Information shown Start Marker

-- ==== Sys2Proof/Machine/Light.lean ====
section
/-! DEFINITION. The operations of unit 5, LIGHT (spec/45_status_light.md). -/

namespace Sys2Proof.Machine

open Sys2Proof

/-- The entry effect of the update that finds `state_changed` set (rule R252). -/
def Light.enter (l : Light) (now : BitVec 64) : Light :=
  match l.state with
  | .on => { l with stateChanged := false, out := true }
  | .off => { l with stateChanged := false, out := false }
  | .blink => { l with stateChanged := false, blinkValue := false, out := false, lastTime := now }
  | .blinkCount => { l with stateChanged := false, blinkValue := false, out := false, lastTime := now }

/-- The phase timer exceeds the blink period (rule R253: strictly). -/
def Light.phaseOver (l : Light) (now : BitVec 64) : Bool := decide (l.blinkPeriod.toInt < elapsed now l.lastTime)

/-- The inversion of the blink phase, with the timer reset (rule R253). -/
def Light.invert (l : Light) (now : BitVec 64) : Light :=
  { l with blinkValue := !l.blinkValue, out := !l.blinkValue, lastTime := now }

/-- A tick of a counted blink (rules R254 and R255). -/
def Light.countedBlink (l : Light) (now : BitVec 64) : Light :=
  if l.blinkTargetCount.toNat ≤ l.blinkToggleCount.toNat then { l with blinkValue := false, out := false }
  else if l.phaseOver now then
    { l.invert now with
      blinkToggleCount := if l.blinkValue then l.blinkToggleCount + 1 else l.blinkToggleCount }
  else l

/-- One update of an instance (rule R251). -/
def Light.update (l : Light) (now : BitVec 64) : Light :=
  if l.stateChanged then l.enter now
  else
    match l.state with
    | .on => l
    | .off => l
    | .blink => if l.phaseOver now then l.invert now else l
    | .blinkCount => l.countedBlink now

/-- `toggle`: the three-way switch of rule R259. -/
def Light.toggled (l : Light) : Light :=
  match l.state with
  | .off => l.intend .on
  | .on => l.intend .off
  | .blink => l.intend .on
  | .blinkCount => l.intend .on

/-- `blink(period)` (rule R260). -/
def Light.startBlink (l : Light) (period : BitVec 64) : Light := Light.intend { l with blinkPeriod := period } .blink

/-- `blink_toggle(period)` (rules R261 and R262). -/
def Light.blinkToggled (l : Light) (period : BitVec 64) : Light :=
  if l.state = .blink then l.intend .off else l.startBlink period

/-- `blink_count(period, n)` (rule R263). -/
def Light.startCount (l : Light) (period : BitVec 64) (count : BitVec 32) : Light :=
  Light.intend { l with blinkPeriod := period, blinkTargetCount := count, blinkToggleCount := 0 } .blinkCount

/-- `LIGHT.UPDATE j, now` (rule R251). -/
def execLightUpdate (j : Nat) (now : BitVec 64) (s : State) : Result :=
  withLight j s fun l => (s.setLight j (l.update now)).returns .none

/-- `LIGHT.SET j, v` (rule R258). -/
def execLightSet (j : Nat) (v : Bool) (s : State) : Result :=
  withLight j s fun l => (s.setLight j (l.intend (if v then .on else .off))).returns .none

/-- `LIGHT.TOGGLE j` (rule R259). -/
def execLightToggle (j : Nat) (s : State) : Result :=
  withLight j s fun l => (s.setLight j l.toggled).returns .none

/-- `LIGHT.BLINK j, period` (rule R260). -/
def execLightBlink (j : Nat) (period : BitVec 64) (s : State) : Result :=
  withLight j s fun l => withPeriod period ((s.setLight j (l.startBlink period)).returns .none)

/-- `LIGHT.BLINK_TOGGLE j, period` (rule R261). -/
def execLightBlinkToggle (j : Nat) (period : BitVec 64) (s : State) : Result :=
  withLight j s fun l => withPeriod period ((s.setLight j (l.blinkToggled period)).returns .none)

/-- `LIGHT.BLINK_COUNT j, period, n` (rule R263). -/
def execLightBlinkCount (j : Nat) (period : BitVec 64) (count : BitVec 32) (s : State) : Result :=
  withLight j s fun l => withPeriod period ((s.setLight j (l.startCount period count)).returns .none)

/-- `LIGHT.OUT j` (rule R264): the pin. -/
def execLightOut (j : Nat) (s : State) : Result := withLight j s fun l => s.returns (.bool l.out)

end Sys2Proof.Machine
end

Information shown End Marker

Your goal: Show every line in the records above that contains the word "stateChanged".

Response to this exercise:
  | .on => { l with stateChanged := false, out := true }
  | .off => { l with stateChanged := false, out := false }
  | .blink => { l with stateChanged := false, blinkValue := false, out := false, lastTime := now }
  | .blinkCount => { l with stateChanged := false, blinkValue := false, out := false, lastTime := now }
  if l.stateChanged then l.enter now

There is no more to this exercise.